[ckan-dev] publisher model

Richard Cyganiak richard at cyganiak.de
Wed Apr 27 14:38:20 UTC 2011


Hi Seb,

On 27 Apr 2011, at 10:41, Seb Bacon wrote:
> Perhaps my working-name terminology needs expanding to cover this
> distinction.  We could consider a collection which has been made
> meaningful a "Data Story", which has a "Workbench" view for Data
> Wranglers.

“Data Story” appeals a bit more to me, because it puts the end product (metadata about data) into the foreground, and not the tools used to build them.

A part of the story is still missing from the picture you're painting: ckan.net is a wiki-like site. Many people can make small contributions towards making a good package. This, I think, is a useful and important part of the story.
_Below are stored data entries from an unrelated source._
-- ==== Sys2Proof/WellFormed.lean ====
section
/-! DEFINITION. Which terms of `Instr` an assembler accepts: an operand fits its field (30_encoding.md R102: "An
assembler rejects b > 255, v > 1, d > 255 and n, hz or t above 2^32 - 1"). `v` is one bit by its type. -/

namespace Sys2Proof

/-- A bit index fits the 8-bit field BIT (30_encoding.md R91, R93). -/
def fitsBit (b : Nat) : Bool := decide (b ≤ 255)

/-- A duty fits VAL[7:0] (30_encoding.md R94). -/
def fitsDuty (d : Nat) : Bool := decide (d ≤ 255)

/-- An argument fits A[31:0] (30_encoding.md R94). -/
def fitsArg (n : Nat) : Bool := decide (n < 2 ^ 32)

/-- Every operand fits its field. -/
def Instr.wf : Instr → Bool
  | .setcap n => fitsArg n
  | .setmode b _ => fitsBit b
  | .wsoft b _ => fitsBit b
  | .whard b _ => fitsBit b
  | .flush => true
  | .rhard b => fitsBit b
  | .rsoft b => fitsBit b
  | .getw b => fitsBit b
  | .rall => true
  | .bwbegin => true
  | .bwend => true
  | .brbegin => true
  | .brend => true
  | .writebit b _ => fitsBit b
  | .readbit b => fitsBit b
  | .setfreq hz => fitsArg hz
  | .enroll b d => fitsBit b && fitsDuty d
  | .unenroll b => fitsBit b
  | .tick t => fitsArg t

end Sys2Proof
end

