-- ==== Sys2Proof/Laws/State.lean ====
section
/-! SUPPORT. One lemma per field per named update of the state, each true by rfl, so that no proof unfolds a record
update. -/

namespace Sys2Proof.Machine

variable (s : State)

/-! What `respond` leaves in each field. -/

@[simp] theorem respond_cfg (st : Status) (d : Bool) : (respond st d s).cfg = s.cfg := rfl
@[simp] theorem respond_dir (st : Status) (d : Bool) : (respond st d s).dir = s.dir := rfl
@[simp] theorem respond_wr (st : Status) (d : Bool) : (respond st d s).wr = s.wr := rfl
@[simp] theorem respond_rd (st : Status) (d : Bool) : (respond st d s).rd = s.rd := rfl
@[simp] theorem respond_byteCount (st : Status) (d : Bool) : (respond st d s).byteCount = s.byteCount := rfl
@[simp] theorem respond_wbActive (st : Status) (d : Bool) : (respond st d s).wbActive = s.wbActive := rfl
@[simp] theorem respond_rbActive (st : Status) (d : Bool) : (respond st d s).rbActive = s.rbActive := rfl
@[simp] theorem respond_period (st : Status) (d : Bool) : (respond st d s).period = s.period := rfl
@[simp] theorem respond_tickStart (st : Status) (d : Bool) : (respond st d s).tickStart = s.tickStart := rfl
@[simp] theorem respond_duty (st : Status) (d : Bool) : (respond st d s).duty = s.duty := rfl
@[simp] theorem respond_track (st : Status) (d : Bool) : (respond st d s).track = s.track := rfl
@[simp] theorem respond_chainOut (st : Status) (d : Bool) : (respond st d s).chainOut = s.chainOut := rfl
@[simp] theorem respond_lvl (st : Status) (d : Bool) : (respond st d s).lvl = s.lvl := rfl
@[simp] theorem respond_events (st : Status) (d : Bool) : (respond st d s).events = s.events := rfl
@[simp] theorem respond_responses (st : Status) (d : Bool) : (respond st d s).responses = s.responses ++ [{ status := st, data := d }] := rfl
@[simp] theorem respond_commands (st : Status) (d : Bool) : (respond st d s).commands = s.commands := rfl
@[simp] theorem respond_senseLine (st : Status) (d : Bool) : (respond st d s).senseLine = s.senseLine := rfl
@[simp] theorem respond_draws (st : Status) (d : Bool) : (respond st d s).draws = s.draws := rfl
@[simp] theorem respond_linkHangsAfter (st : Status) (d : Bool) : (respond st d s).linkHangsAfter = s.linkHangsAfter := rfl
@[simp] theorem respond_linkStuck (st : Status) (d : Bool) : (respond st d s).linkStuck = s.linkStuck := rfl

/-! What `stall` leaves in each field. -/

@[simp] theorem stall_cfg : (stall s).cfg = s.cfg := rfl
@[simp] theorem stall_dir : (stall s).dir = s.dir := rfl
@[simp] theorem stall_wr : (stall s).wr = s.wr := rfl
@[simp] theorem stall_rd : (stall s).rd = s.rd := rfl
@[simp] theorem stall_byteCount : (stall s).byteCount = s.byteCount := rfl
@[simp] theorem stall_wbActive : (stall s).wbActive = s.wbActive := rfl
@[simp] theorem stall_rbActive : (stall s).rbActive = s.rbActive := rfl
@[simp] theorem stall_period : (stall s).period = s.period := rfl
@[simp] theorem stall_tickStart : (stall s).tickStart = s.tickStart := rfl
@[simp] theorem stall_duty : (stall s).duty = s.duty := rfl
@[simp] theorem stall_track : (stall s).track = s.track := rfl
@[simp] theorem stall_chainOut : (stall s).chainOut = s.chainOut := rfl
@[simp] theorem stall_lvl : (stall s).lvl = s.lvl := rfl
@[simp] theorem stall_events : (stall s).events = s.events := rfl
@[simp] theorem stall_responses : (stall s).responses = s.responses := rfl
@[simp] theorem stall_commands : (stall s).commands = s.commands := rfl
@[simp] theorem stall_senseLine : (stall s).senseLine = s.senseLine := rfl
@[simp] theorem stall_draws : (stall s).draws = s.draws := rfl
@[simp] theorem stall_linkHangsAfter : (stall s).linkHangsAfter = s.linkHangsAfter := rfl
@[simp] theorem stall_linkStuck : (stall s).linkStuck = true := rfl

/-! What `setWbActive` leaves in each field. -/

@[simp] theorem setWbActive_cfg (v : Bool) : (setWbActive v s).cfg = s.cfg := rfl
@[simp] theorem setWbActive_dir (v : Bool) : (setWbActive v s).dir = s.dir := rfl
@[simp] theorem setWbActive_wr (v : Bool) : (setWbActive v s).wr = s.wr := rfl
@[simp] theorem setWbActive_rd (v : Bool) : (setWbActive v s).rd = s.rd := rfl
@[simp] theorem setWbActive_byteCount (v : Bool) : (setWbActive v s).byteCount = s.byteCount := rfl
@[simp] theorem setWbActive_wbActive (v : Bool) : (setWbActive v s).wbActive = v := rfl
@[simp] theorem setWbActive_rbActive (v : Bool) : (setWbActive v s).rbActive = s.rbActive := rfl
@[simp] theorem setWbActive_period (v : Bool) : (setWbActive v s).period = s.period := rfl
@[simp] theorem setWbActive_tickStart (v : Bool) : (setWbActive v s).tickStart = s.tickStart := rfl
@[simp] theorem setWbActive_duty (v : Bool) : (setWbActive v s).duty = s.duty := rfl
@[simp] theorem setWbActive_track (v : Bool) : (setWbActive v s).track = s.track := rfl
@[simp] theorem setWbActive_chainOut (v : Bool) : (setWbActive v s).chainOut = s.chainOut := rfl
@[simp] theorem setWbActive_lvl (v : Bool) : (setWbActive v s).lvl = s.lvl := rfl
@[simp] theorem setWbActive_events (v : Bool) : (setWbActive v s).events = s.events := rfl
@[simp] theorem setWbActive_responses (v : Bool) : (setWbActive v s).responses = s.responses := rfl
@[simp] theorem setWbActive_commands (v : Bool) : (setWbActive v s).commands = s.commands := rfl
@[simp] theorem setWbActive_senseLine (v : Bool) : (setWbActive v s).senseLine = s.senseLine := rfl
@[simp] theorem setWbActive_draws (v : Bool) : (setWbActive v s).draws = s.draws := rfl
@[simp] theorem setWbActive_linkHangsAfter (v : Bool) : (setWbActive v s).linkHangsAfter = s.linkHangsAfter := rfl
@[simp] theorem setWbActive_linkStuck (v : Bool) : (setWbActive v s).linkStuck = s.linkStuck := rfl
I see a package as something a bit like a Wikipedia article: If well done, it's a carefully crafted and curated account that tells what one needs to know about a particular collection of resources. And while this collection of resources should have a primary source (a publisher from whom the data originated), several individuals may have contributed to shaping the package.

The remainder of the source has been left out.